» WHAT IS REQUIRED
Would you copy each line of the records that includes the word "from"?

::: DATA FOR PROCESSING

-- ==== Sys2Proof/Machine/Ops.lean ====
section
/-! DEFINITION. Code images and fetch, taking a trap (holding a bank, or the trap frame of a Steward stream) and the return from one:
spec/01_execution_model.md R15-R18, spec/05_encoding.md R119, spec/17_faults_execution.md R353-R360. -/

namespace Sys2Proof.Machine

/-! ### Cause codes (R353) -/

def cILLOP : BitVec 8 := 0x01
def cILLFLD : BitVec 8 := 0x02
def cILLREG : BitVec 8 := 0x03
def cPRIV : BitVec 8 := 0x04
def cLINKERR : BitVec 8 := 0x05
def cSWTRAP : BitVec 8 := 0x06
def cATOMEMU : BitVec 8 := 0x28
def cBANKCF : BitVec 8 := 0x40
def cSCHEDV : BitVec 8 := 0x41
def cWINGV : BitVec 8 := 0x42
def cMISSDL : BitVec 8 := 0x43
def cFMTINV : BitVec 8 := 0x44
def cDEMERR : BitVec 8 := 0x45
def cCPYOVF : BitVec 8 := 0x48
def cBUSYOVF : BitVec 8 := 0x49
def cPASSERR : BitVec 8 := 0x4a
def cCOLLERR : BitVec 8 := 0x4b
def cFEDEAD : BitVec 8 := 0x60
def cTOKOVF : BitVec 8 := 0x61
def cORDSEQ : BitVec 8 := 0x62
def cSCNVER : BitVec 8 := 0x71
def cSCNCRC : BitVec 8 := 0x72
def cLINKDOWN : BitVec 8 := 0x80
def cDIGEST : BitVec 8 := 0x90
def cREPLAYDIV : BitVec 8 := 0x91
def cLOGFULL : BitVec 8 := 0x92

/-- A trap record as 128 bits (R354). -/
def trapBits (t : Trap) : BitVec 128 :=
  t.tval ++ (0 : BitVec 20) ++ t.ret ++ t.cls ++ (0 : BitVec 2) ++ t.bank ++ t.agent ++ t.cause

/-! ### Lines (R15-R17) -/

/-- The link word of a line and its parts. -/
def Image.link (im : Image) (line : Nat) : W32 := (im.lines.getD line []).headD 0
def Image.count (im : Image) (line : Nat) : Nat := (fld (im.link line) 24 4).toNat
def Image.last (im : Image) (line : Nat) : Bool := (im.link line).getLsbD 28
def Image.inter (im : Image) (line : Nat) : Bool := (im.link line).getLsbD 29
def Image.owner (im : Image) (line : Nat) : Nat := (fld (im.link line) 30 2).toNat
def Image.next (im : Image) (line : Nat) : Nat := (fld (im.link line) 0 24).toNat
def Image.slot (im : Image) (line slot : Nat) : W32 := (im.lines.getD line []).getD (slot + 1) 0

/-- The owner value of a stream's lines (R15). -/
def ownerOf : StreamKind → Nat
  | .a => 0 | .x => 1 | .drain => 2 | .chanter => 3
/-- The map that decodes a stream's lines (R16). -/
def mapOf : StreamKind → Map
  | .a | .chanter => .a
  | .x => .x
  | .drain => .drain

/-- The image from which a bank or context fetches (R19). -/
def imageOf (s : State) (r : BankRef) : Option Image :=
  match r with
  | .bank .. => match (s.bank r).visit with
    | some v => s.pkg.images[v.image]?
    | none => none
  | .ctx c => if (s.ctx c).hasImage then s.pkg.images[(s.ctx c).image]? else none

/-- The image of an agent: a drain row runs the program of its own nest's image. -/
def agentImage (s : State) (ag : Agent) : Option Image :=
  match ag.kind, (s.room ag.suite).drain with
  | .drain, some x => s.pkg.images[x.image]?
  | _, _ => imageOf s ag.bank

/-- The code position of an agent: line x 16 + slot (R132). -/
def posOf (s : State) (ag : Agent) : Nat :=
  match ag.kind with
  | .chanter => (s.suite ag.suite).chanter.pos
  | .drain => (s.room ag.suite).drainPos
  | _ => (s.stream ag).pos

def setPos (s : State) (ag : Agent) (p : Nat) : State :=
  match ag.kind with
  | .chanter => s.modSuite ag.suite fun x => { x with chanter := { x.chanter with pos := p } }
  | .drain => s.modRoom ag.suite fun x => { x with drainPos := p }
  | _ => s.modStream ag fun x => { x with pos := p }

/-- The position after the last word of an instruction of `words` words (R17, R132). A line that cannot be left by its link word is left at
the position just after its last valid slot, where the fetch faults (R357). -/
def nextPos (im : Image) (pos words : Nat) : Nat :=
  let line := pos / 16
  let slot := pos % 16 + words
  if slot ≤ im.count line then line * 16 + slot
  else if im.last line || im.count line = 0 || decide (im.nlines ≤ im.next line) then line * 16 + slot
  else im.next line * 16

/-- What a stream finds at its position. -/
inductive Fetched where
  | word (m : Map) (w x : W32)
  | linkErr (line : Nat)
  | nothing
  deriving DecidableEq, Repr

/-- Fetch with the link-word checks of R119 step 1 and R357. -/
def fetchAt (im : Image) (k : StreamKind) (pos : Nat) : Fetched :=
  let line := pos / 16
  let slot := pos % 16
  if im.nlines ≤ line then .linkErr line
  else if im.count line = 15 then .linkErr line
  else if im.owner line ≠ ownerOf k then .linkErr line
  else if im.count line < slot then .linkErr line
  else
    let w := im.slot line slot
    if twoSlot (mapOf k) w then
      if im.count line < slot + 1 then .linkErr line else .word (mapOf k) w (im.slot line (slot + 1))
    else .word (mapOf k) w 0

def fetch (s : State) (ag : Agent) : Fetched :=
  match agentImage s ag with
  | none => .nothing
  | some im => fetchAt im ag.kind (posOf s ag)

/-- Whether a transfer of control may not land on a position (R119, R127); slot 15 lies above every count (R366). The failing line is the trap value. -/
def targetBad (s : State) (ag : Agent) (p : Nat) : Bool :=
  match agentImage s ag with
  | none => true
  | some im => decide (im.nlines ≤ p / 16) || p % 16 == 15 || decide (im.count (p / 16) < p % 16) || im.owner (p / 16) != ownerOf ag.kind

/-! ### Taking a trap -/

/-- Stops a Steward context and reports it: kind 2, then kind 8, both to the receiver of its kind-8 events (R328, R356). -/
def stopContext (s : State) (c : CtxId) (rec : Option Trap) : State :=
  let s1 := s.modCtx c fun x =>
    { x with running := false, held := [], regs := { x.regs with sa := { x.regs.sa with running := false }, sx := { x.regs.sx with running := false } } }
  let src := 256 + c.val
  let t := (ctxTenant s c).val
  let post := fun (s : State) (kind : Nat) (p : BitVec 128) =>
    if c.val = 127 then postHostEvent s kind t src p
    else if 64 ≤ c.val then postEvent s (supervisor (s.ctx c).helperTenant) kind t src p
    else postEvent s hypervisor kind t src p
  match rec with
  | some r => post (post s1 evTrap (trapBits r)) evStopped 0
  | none => post s1 evStopped 0

/-- The cause block that selects a handler (R356). -/
def causeBlock (c : BitVec 8) : Nat :=
  let n := c.toNat
  if n < 0x20 then 0 else if n < 0x40 then 1 else if n < 0x60 then 2 else if n < 0x70 then 3 else if n < 0x80 then 4 else if n < 0x90 then 5 else 6

/-- The 64 bytes of a trap frame (R356). -/
def frameBytes (s : State) (c : CtxId) (t : Trap) : List Byte :=
  let a := (s.ctx c).regs.a
  leBytes 16 (trapBits t).toNat ++ leBytes 8 s.fabric.toNat ++ leBytes 8 a[29].toNat ++ leBytes 8 a[30].toNat ++ leBytes 8 a[31].toNat ++
    List.replicate 16 0

/-- A Steward stream takes its own trap (R356): the frame is written, the depth grows and the stream goes on at its handler; without a
handler, at depth 4, or where a store of the frame faults, the context stops. Where the segment of the frame is held (R247), a precise trap is
detected again, and an external one stays with the context, whose A-stream issues nothing before it. -/
def stewardTrap (s : State) (c : CtxId) (k : StreamKind) (t : Trap) : State :=
  let ag : Agent := ⟨.ctx c, k⟩
  let st := s.stream ag
  let h := st.hndl.toList.getD (causeBlock t.cause) 0
  if h = 0 ∨ 4 ≤ st.tfdepth.toNat then stopContext s c (some t)
  else
    match storeVa s (ctxTenant s c) (st.tfbase.toNat + 64 * st.tfdepth.toNat) (frameBytes s c t) (256 + c.val) with
    | (.ok (), s1) => s1.modStream ag fun x => { x with tfdepth := x.tfdepth + 1, pos := h.toNat }
    | (.wait, s1) => if t.cls = 3 then s1.modCtx c fun x => { x with held := x.held ++ [t] } else s1
    | (.fault _, s1) => stopContext s1 c (some t)

/-- The oldest trap that waits for its frame is tried again; its return position is where the stream now stands (R412). -/
def retryTrap (s : State) (c : CtxId) : State :=
  match (s.ctx c).held with
  | [] => s
  | t :: rest =>
    let s1 := stewardTrap (s.modCtx c fun x => { x with held := [] }) c .a { t with ret := BitVec.ofNat 28 (s.ctx c).regs.sa.pos }
    if (s1.ctx c).running then s1.modCtx c fun x => { x with held := x.held ++ rest } else s1

/-- The return from a Steward trap (R161, R356): a29-a31 and the position come back from the top frame as it reads now. A frame that cannot
be read stops the context with a record whose return position is `ret`. -/
def stewardReturn (s : State) (c : CtxId) (k : StreamKind) (ret : Nat) : State :=
  let ag : Agent := ⟨.ctx c, k⟩
  let st := s.stream ag
  let base := st.tfbase.toNat + 64 * (st.tfdepth.toNat - 1)
  match loadVa s (ctxTenant s c) base 64 with
  | (.ok b, s1) =>
    let s2 := s1.modBank (.ctx c) fun x =>
      { x with a := ((x.a.set 29 (BitVec.ofNat 64 (fieldAt b 0x18 8))).set 30 (BitVec.ofNat 64 (fieldAt b 0x20 8))).set 31
                 (BitVec.ofNat 64 (fieldAt b 0x28 8)) }
    s2.modStream ag fun x => { x with tfdepth := x.tfdepth - 1, pos := natBits (fieldAt b 0 8) 16 28 }
  | (.wait, s1) => s1
  | (.fault cause, s1) => stopContext s1 c (some ⟨cause, 0, k.code, 0, BitVec.ofNat 28 ret, BitVec.ofNat 64 base⟩)

/-- Holds a bank with a trap record and posts the kind-2 event to the supervisor (R354, R355). -/
def holdBank (s : State) (r : BankRef) (t : Trap) : State :=
  let s1 := s.modBank r fun b => { b with traps := b.traps ++ [t], trapAt := some s.cycle }
  postEvent s1 (supervisor (tenantOf s r)) evTrap (tenantOf s r).val r.source (trapBits t)

/-- A bank that detects no further traps: it is held, and not by a trap of this very cycle (R355). -/
def heldBefore (s : State) (r : BankRef) : Bool :=
  let b := s.bank r
  !b.traps.isEmpty && b.trapAt != some s.cycle

/-- A precise trap of a stream (R353-R356). `ret` is the return position, `tval` the trap value. ATOMEMU of a helper context goes to its
supervisor and holds the helper as a Suite stream is held. -/
def takeTrap (s : State) (ag : Agent) (cause : BitVec 8) (tval : Word) (ret : Nat) : State :=
  let t : Trap := ⟨cause, 0, ag.kind.code, BitVec.ofNat 1 ag.bank.index, BitVec.ofNat 28 ret, tval⟩
  match ag.bank with
  | .ctx c =>
    if cause = cATOMEMU ∧ 64 ≤ c.val ∧ c.val ≠ 127 then holdBank s ag.bank t else stewardTrap s c ag.kind t
  | .bank u _ =>
    if heldBefore s ag.bank then s
    else
      let s1 := holdBank s ag.bank t
      if ag.kind = .chanter then s1.modSuite u fun x => { x with chanter := { x.chanter with trapped := true } } else s1

/-- The agent code of an M or C command (R354). -/
def engineAgent (e : Engine) : BitVec 3 := if e = .m then 3 else 4

/-- A pending trap takes its place: by the cycle of its detection, and within one cycle by agent code (R365). -/
def insertLater (x : Nat × Trap) : List (Nat × Trap) → List (Nat × Trap)
  | [] => [x]
  | y :: l => if x.1 = y.1 ∧ x.2.agent < y.2.agent then x :: y :: l else y :: insertLater x l

/-- An engine-class trap of a command of a bank: recorded at once, or kept pending while the bank is held (R355, R365). -/
def engineTrap (s : State) (u : SuiteId) (b : Fin 2) (e : Engine) (cause : BitVec 8) (qpos ret : Nat) : State :=
  let t : Trap := ⟨cause, 2, engineAgent e, BitVec.ofNat 1 b.val, BitVec.ofNat 28 ret, BitVec.ofNat 64 qpos⟩
  let r : BankRef := .bank u b
  if heldBefore s r then s.modBank r fun x => { x with trapsLater := insertLater (s.cycle, t) x.trapsLater } else holdBank s r t

/-- A queue-class trap of an LQ or SQ entry (R360). -/
def queueTrap (s : State) (r : BankRef) (cause : BitVec 8) (tval : Word) (ret : Nat) : State :=
  holdBank s r ⟨cause, 1, 0, BitVec.ofNat 1 r.index, BitVec.ofNat 28 ret, tval⟩

/-- A trap of class external, for a context (R353): it is a kind-2 event and holds nothing. -/
def externalTrap (s : State) (target : CtxId) (cause : BitVec 8) (tenant source : Nat) (tval : Word) : State :=
  postEvent s target evTrap tenant source (trapBits ⟨cause, 3, 0, 0, 0, tval⟩)

end Sys2Proof.Machine
end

::::::

» EXERCISE ANSWER
/-! DEFINITION. Code images and fetch, taking a trap (holding a bank, or the trap frame of a Steward stream) and the return from one:
/-- The image from which a bank or context fetches (R19). -/
/-- The return from a Steward trap (R161, R356): a29-a31 and the position come back from the top frame as it reads now. A frame that cannot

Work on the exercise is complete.